The transcriptomes were extracted by the Trizol method, and the quality of the extracted nucleic acid was determined. Sequencing and splicing were performed using the BGISEQ-500 analysis platform of BGI (Beijing Genomics Institute, Beijing, China), whereas its annotation was done by referring to the genome of M. martensii [35]. We defined expressed genes using the following criteria: FPKM ≥ 10 in any one population (FPKM not less than 10 in at least one population).
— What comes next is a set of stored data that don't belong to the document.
-- ==== Sys2Proof/Machine/Arith.lean ====
section
/-! DEFINITION. The meanings of the integer arithmetic, move and byte conversion commands (40_bigint_arith.md R111..R125). -/

namespace Sys2Proof.Machine

open Sys2Proof

/-- NOP (R111): it completes, and nothing else happens. -/
def execNop (s : State) : Host.Outcome State Fault Refusal :=
  runBody s (pure s)

/-- ADD (R112). -/
def execAdd (rd rs1 rs2 : RegIdx) (s : State) : Host.Outcome State Fault Refusal :=
  runBody s do
    let a ← readReg s rs1
    let b ← readReg s rs2
    stageResult s rd (a + b)

/-- SUB (R113). -/
def execSub (rd rs1 rs2 : RegIdx) (s : State) : Host.Outcome State Fault Refusal :=
  runBody s do
    let a ← readReg s rs1
    let b ← readReg s rs2
    stageResult s rd (a - b)

/-- MUL (R114). -/
def execMul (rd rs1 rs2 : RegIdx) (s : State) : Host.Outcome State Fault Refusal :=
  runBody s do
    let a ← readReg s rs1
    let b ← readReg s rs2
    stageResult s rd (a * b)

/-- DIV, the quotient rounded toward zero (R115). -/
def execDiv (rd rs1 rs2 : RegIdx) (s : State) : Host.Outcome State Fault Refusal :=
  runBody s do
    let a ← readReg s rs1
    let b ← readReg s rs2
    raiseIf (b = 0) .divZero
    stageResult s rd (a.tdiv b)

/-- REM, the remainder of DIV (R116). -/
def execRem (rd rs1 rs2 : RegIdx) (s : State) : Host.Outcome State Fault Refusal :=
  runBody s do
    let a ← readReg s rs1
    let b ← readReg s rs2
    raiseIf (b = 0) .divZero
    stageResult s rd (a - b * a.tdiv b)

/-- NEG (R117). -/
def execNeg (rd rs1 : RegIdx) (s : State) : Host.Outcome State Fault Refusal :=
  runBody s do
    let a ← readReg s rs1
    stageResult s rd (-a)

/-- LDI (R118). -/
def execLdi (rd : RegIdx) (imm : BitVec 22) (s : State) : Host.Outcome State Fault Refusal :=
  runBody s (stageResult s rd imm.toNat)

/-- CMP (R119). -/
def execCmp (rs1 rs2 : RegIdx) (s : State) : Host.Outcome State Fault Refusal :=
  runBody s do
    let a ← readReg s rs1
    let b ← readReg s rs2
    pure (s.flagsCompare a b)

/-- MOV (R120). -/
def execMov (rd rs1 : RegIdx) (s : State) : Host.Outcome State Fault Refusal :=
  runBody s do
    let a ← readReg s rs1
    stageResult s rd a

/-- BITLEN (R121). -/
def execBitlen (rd rs1 : RegIdx) (s : State) : Host.Outcome State Fault Refusal :=
  runBody s do
    let a ← readReg s rs1
    stageResult s rd (bitlen a.natAbs)

/-- LDB, bytes to integer (R123): ARG0 = offset, ARG1 = length. -/
def execLdb (rd : RegIdx) (s : State) : Host.Outcome State Fault Refusal :=
  runBody s do
    checkRange s (s.argLatched 0) (s.argLatched 1)
    stageResult s rd (os2ip (s.memRead (s.argLatched 0) (s.argLatched 1)))

/-- STB, integer to fixed-length bytes (R124): ARG0 = offset, ARG1 = length. -/
def execStb (rs1 : RegIdx) (s : State) : Host.Outcome State Fault Refusal :=
  runBody s do
    let a ← readReg s rs1
    checkRange s (s.argLatched 0) (s.argLatched 1)
    raiseIf (a < 0) .domain
    raiseIf (256 ^ s.argLatched 1 ≤ a.toNat) .overflow
    pure ((s.memWrite (s.argLatched 0) (i2osp a.toNat (s.argLatched 1))).setRes (s.argLatched 1))

/-- STBM, integer to minimal-length bytes (R125): ARG0 = offset. -/
def execStbm (rs1 : RegIdx) (s : State) : Host.Outcome State Fault Refusal :=
  runBody s do
    let a ← readReg s rs1
    raiseIf (a < 0) .domain
    checkRange s (s.argLatched 0) (i2ospMin a.toNat).length
    pure ((s.memWrite (s.argLatched 0) (i2ospMin a.toNat)).setRes (i2ospMin a.toNat).length)

end Sys2Proof.Machine
end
Unless otherwise stated, the unit of expression level in our analyses is FPKM. Online BLAST annotated possible new genes and named them according to the discovery and verification information of M. martensii toxin genes provided by Cao et al. (2013) [20]. The heat maps were produced online by BGI. Based on the results of the detection of differential genes, a hierarchical cluster analysis was performed on concatenated differential genes, using the heatmap in R [36]. The gene cluster analysis was based on the method described by Cao et al. (2013) [20].
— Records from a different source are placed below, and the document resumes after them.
-- ==== Sys2Proof/Certificates/Slice0/Obligations.lean ====
section
/-! DEFINITION. The statements for the provers, from the numbered rules of spec/. Each docstring names the rules. -/

open Sys2Proof Sys2Proof.Machine

/-! ## Encoding (30_encoding.md) -/

/-- R90..R95, R98, R100: a word decodes to a command exactly when the command has an encoding and the word is
it: decode and encode agree in both directions, every operand at every value. -/
def Obligations.DecodeAndEncodeAgree : Prop :=
  ∀ (w : Word) (i : Instr), decode w = .ok i ↔ i.wellFormed = true ∧ encode i = w

/-- R94, R100: a decoded word meets the mask and match of its row; a word that meets a row's mask and match
selects that row, or has an illegal XGCD destination or component index (R98); no two rows select one word. -/
def Obligations.DecodeFollowsMaskAndMatch : Prop :=
  ∀ w : Word,
    (∀ i, decode w = .ok i → w &&& tableMask i = tableMatch i) ∧
    (∀ i, w &&& tableMask i = tableMatch i →
      (∃ j, decode w = .ok j ∧ tableMatch j = tableMatch i) ∨
      (opOf w = 0x14#6 ∧ 13 < (rdOf w).toNat ∧ decode w = .error .xgcdDestination) ∨
      ((opOf w = 0x30#6 ∨ opOf w = 0x31#6) ∧ 4 < (rs2Of w).toNat ∧ decode w = .error .unknownComponent)) ∧
    (∀ i j, w &&& tableMask i = tableMatch i → w &&& tableMask j = tableMatch j → tableMatch i = tableMatch j)

/-- R111..R252: example words of the command rules decode to the commands they stand for. -/
def Obligations.ExampleWordsDecode : Prop :=
  decode 0x04804000#32 = .ok (.add 2 0 1) ∧ decode 0x48C04800#32 = .ok (.modexp 3 0 1 2) ∧
  decode 0x20000041#32 = .ok (.ldi 0 65) ∧ decode 0x840C0000#32 = .ok (.stb 3) ∧
  decode 0x64400000#32 = .ok (.rndbelow 1 0) ∧ decode 0xA4000040#32 = .ok (.mgf1 1) ∧
  decode 0xC5404000#32 = .ok (.kget 5 .k0 .e) ∧ decode 0xE0000060#32 = .ok (.oaepenc 1 .k1) ∧
  decode 0xEC0000A0#32 = .ok (.pssver 2 .k1 false)

/-- R97: a word with a reserved opcode is accepted like any other, and completes with ILLEGAL_CMD and no
other effect.
That the completion is the next event of a list is the model's form (log 10). -/
def Obligations.ReservedOpcodesCompleteIllegal : Prop :=
  ∀ (s : State) (w : Word) (es : List Event),
    (opOf w).toNat ∈ [0x0B, 0x0C, 0x0D, 0x0E, 0x0F, 0x17, 0x1B, 0x1C, 0x1D, 0x1E, 0x1F, 0x23, 0x24, 0x25, 0x26, 0x27,
      0x2A, 0x2B, 0x2C, 0x2D, 0x2E, 0x2F, 0x35, 0x36, 0x37, 0x3C, 0x3D, 0x3E, 0x3F] →
    (s.phase = .idle → (State.hostAccess s (.write .w32 8 w)).phase = .busy ∧
      (State.hostAccess s (.write .w32 8 w)).cur = w) ∧
    (s.phase = .busy → s.cur = w → s.events = .complete :: es →
      step s = .next ({ s with events := es }.doneWith .illegalCmd))

/-- R98, R99: a nonzero bit in a field the opcode does not use or in RSV, XGCD with RD > 13, and KSET or KGET with
COMP > 4 complete with ILLEGAL_CMD and no other effect; NOP is the all-zero word only.
That the completion is the next event of a list is the model's form (log 10). -/
def Obligations.IllegalFieldsCompleteIllegal : Prop :=
  (∀ w : Word, decode w = .ok .nop ↔ w = 0x00000000#32) ∧
  ∀ (s : State) (es : List Event), s.phase = .busy → s.events = .complete :: es →
    ((∃ i, opOf s.cur = opOf (tableMatch i) ∧ s.cur &&& tableMask i ≠ tableMatch i) ∨
      (opOf s.cur = 0x14#6 ∧ 13 < (rdOf s.cur).toNat) ∨
      ((opOf s.cur = 0x30#6 ∨ opOf s.cur = 0x31#6) ∧ 4 < (rs2Of s.cur).toNat)) →
    step s = .next ({ s with events := es }.doneWith .illegalCmd)

/-! ## Steps and the host's bus (10_state.md, 20_memory.md) -/

/-- R40, R71, R100: the completion of a command in progress is exec of the decoded command on the state as it
stands, the completion event taken off the list; a host event, in an idle and in a busy block, is its one bus access
(R62) on the state as it stands. The list of events is the model's form (log 10): with no event listed the completion
comes too, and an idle block stays as it is; a completion in an idle block does nothing (log 14). -/
def Obligations.StepRunsTheDecodedCommand : Prop :=
  ∀ s : State,
    (∀ i : Instr, s.phase = .busy → decode s.cur = .ok i →
      (∀ es, s.events = .complete :: es → step s = exec i { s with events := es }) ∧
      (s.events = [] → step s = exec i s)) ∧
    (∀ (t : Txn) (es : List Event), s.events = .host t :: es →
      step s = .next (State.hostAccess { s with events := es } t)) ∧
    (s.phase = .idle →
      (s.events = [] → step s = .next s) ∧
      (∀ es, s.events = .complete :: es → step s = .next { s with events := es }))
4.5. Proteomic Identification of Expressed Toxin Genes

The peptide sequence of expressed toxin genes was aligned with the MS/MS identification protein evidence of M. martensii venom samples separated by 2-DE, SDS-PAGE, and RP-HPLC [21,24] by ClustalX1.83, as well as the local blast.

4.6. RT-qPCR Analysis

RT-qPCR analysis was performed to detect the expression of 10 genes in scorpion venom gland tissues. The RT-qPCR primers were synthesized at the Invitrogen Company (Beijing, China). Scorpion GAPDH was used as the housekeeping gene. PCR amplification was conducted in an ABI 7500 real-time PCR system using the following program: 30 s at 95 °C; 40 cycles (95 °C for 5 s, 60 °C for 40 s [collecting fluorescence]). To establish the melting curve of PCR products, amplification of the product was done at 95 °C for 10 s, 60 °C for 60 s, 95 °C for 15 s. They were subsequently slowly heated from 60 °C to 99 °C (ramp rate is 0.05 °C/s). Data were analyzed using Ct values and the 2^−ΔΔCT method [37].